[Start of Attachment]
-- ==== Sys2Proof/Laws/Host.lean ====
section
/-! SUPPORT. What the acceptance and the end of a host command do, once for every opcode. -/

namespace Sys2Proof.Machine

open Sys2Proof

/-! ### Numbers of commands -/

theorem foldl_max_ge (l : List Cmd) (n : Nat) : n ≤ l.foldl (fun a c => max a (c.id + 1)) n := by
  induction l generalizing n with
  | nil => exact Nat.le_refl n
  | cons c l ih => exact Nat.le_trans (Nat.le_max_left n (c.id + 1)) (ih _)

theorem foldl_max_gt (l : List Cmd) (n : Nat) (c : Cmd) (h : c ∈ l) : c.id < l.foldl (fun a d => max a (d.id + 1)) n := by
  induction l generalizing n with
  | nil => simp at h
  | cons d l ih =>
    rcases List.mem_cons.1 h with rfl | h
    · exact Nat.lt_of_lt_of_le (Nat.lt_of_lt_of_le (Nat.lt_succ_self _) (Nat.le_max_right n _)) (foldl_max_ge l _)
    · exact ih _ h

/-- The number of a new command is no other command's. -/
theorem State.freshCmd_fresh (s : State) (c : Cmd) (h : c ∈ s.host.cmds) : c.id ≠ s.freshCmd :=
  Nat.ne_of_lt (foldl_max_gt s.host.cmds s.host.nextCmd c h)

theorem find_fresh (s : State) (c : Cmd) (hc : c.id = s.freshCmd) :
    (s.host.cmds ++ [c]).find? (fun d => d.id == s.freshCmd) = some c := by
  rw [List.find?_append]
  have h : s.host.cmds.find? (fun d => d.id == s.freshCmd) = none := by
    apply List.find?_eq_none.2
    intro d hd
    simpa using s.freshCmd_fresh d hd
  simp [h, hc]

theorem filter_fresh (s : State) (c : Cmd) (hc : c.id = s.freshCmd) :
    (s.host.cmds ++ [c]).filter (fun d => d.id != s.freshCmd) = s.host.cmds := by
  rw [List.filter_append]
  have h : s.host.cmds.filter (fun d => d.id != s.freshCmd) = s.host.cmds := by
    apply List.filter_eq_self.2
    intro d hd
    simpa using s.freshCmd_fresh d hd
  simp [h, hc]

theorem map_fresh (s : State) (c : Cmd) (hc : c.id = s.freshCmd) (f : Cmd → Cmd) :
    (s.host.cmds ++ [c]).map (fun d => if d.id = s.freshCmd then f d else d) = s.host.cmds ++ [f c] := by
  rw [List.map_append]
  have h : s.host.cmds.map (fun d => if d.id = s.freshCmd then f d else d) = s.host.cmds := by
    conv => rhs; rw [← List.map_id s.host.cmds]
    apply List.map_congr_left
    intro d hd
    simp [s.freshCmd_fresh d hd]
  simp [h, hc]

/-! ### Records -/

@[simp] theorem State.setHostPort_cmds (s : State) (p : Nat) (h : HostPort) : (s.setHostPort p h).host.cmds = s.host.cmds := by
  unfold State.setHostPort; split <;> rfl

@[simp] theorem State.modHostPort_cmds (s : State) (p : Nat) (f : HostPort → HostPort) :
    (s.modHostPort p f).host.cmds = s.host.cmds := by simp [State.modHostPort]

@[simp] theorem State.setRing_cmds (s : State) (p r : Nat) (x : Ring) : (s.setRing p r x).host.cmds = s.host.cmds := by
  simp [State.setRing]

@[simp] theorem State.setHostPort_completions (s : State) (p : Nat) (h : HostPort) :
    (s.setHostPort p h).host.completions = s.host.completions := by
  unfold State.setHostPort; split <;> rfl

@[simp] theorem State.modHostPort_completions (s : State) (p : Nat) (f : HostPort → HostPort) :
    (s.modHostPort p f).host.completions = s.host.completions := by simp [State.modHostPort]

@[simp] theorem State.setRing_completions (s : State) (p r : Nat) (x : Ring) :
    (s.setRing p r x).host.completions = s.host.completions := by simp [State.setRing]

@[simp] theorem State.setHostPort_results (s : State) (p : Nat) (h : HostPort) :
    (s.setHostPort p h).host.results = s.host.results := by
  unfold State.setHostPort; split <;> rfl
[End of Attachment]
PROMPT: Only one span is wanted. It runs from the first line of the listing through the line with "theorem map_fresh (s", and each line must match exactly.

OUTPUT:
-- ==== Sys2Proof/Laws/Host.lean ====
section
/-! SUPPORT. What the acceptance and the end of a host command do, once for every opcode. -/

namespace Sys2Proof.Machine

open Sys2Proof

/-! ### Numbers of commands -/

theorem foldl_max_ge (l : List Cmd) (n : Nat) : n ≤ l.foldl (fun a c => max a (c.id + 1)) n := by
  induction l generalizing n with
  | nil => exact Nat.le_refl n
  | cons c l ih => exact Nat.le_trans (Nat.le_max_left n (c.id + 1)) (ih _)

theorem foldl_max_gt (l : List Cmd) (n : Nat) (c : Cmd) (h : c ∈ l) : c.id < l.foldl (fun a d => max a (d.id + 1)) n := by
  induction l generalizing n with
  | nil => simp at h
  | cons d l ih =>
    rcases List.mem_cons.1 h with rfl | h
    · exact Nat.lt_of_lt_of_le (Nat.lt_of_lt_of_le (Nat.lt_succ_self _) (Nat.le_max_right n _)) (foldl_max_ge l _)
    · exact ih _ h

/-- The number of a new command is no other command's. -/
theorem State.freshCmd_fresh (s : State) (c : Cmd) (h : c ∈ s.host.cmds) : c.id ≠ s.freshCmd :=
  Nat.ne_of_lt (foldl_max_gt s.host.cmds s.host.nextCmd c h)

theorem find_fresh (s : State) (c : Cmd) (hc : c.id = s.freshCmd) :
    (s.host.cmds ++ [c]).find? (fun d => d.id == s.freshCmd) = some c := by
  rw [List.find?_append]
  have h : s.host.cmds.find? (fun d => d.id == s.freshCmd) = none := by
    apply List.find?_eq_none.2
    intro d hd
    simpa using s.freshCmd_fresh d hd
  simp [h, hc]

theorem filter_fresh (s : State) (c : Cmd) (hc : c.id = s.freshCmd) :
    (s.host.cmds ++ [c]).filter (fun d => d.id != s.freshCmd) = s.host.cmds := by
  rw [List.filter_append]
  have h : s.host.cmds.filter (fun d => d.id != s.freshCmd) = s.host.cmds := by
    apply List.filter_eq_self.2
    intro d hd
    simpa using s.freshCmd_fresh d hd
  simp [h, hc]

theorem map_fresh (s : State) (c : Cmd) (hc : c.id = s.freshCmd) (f : Cmd → Cmd) :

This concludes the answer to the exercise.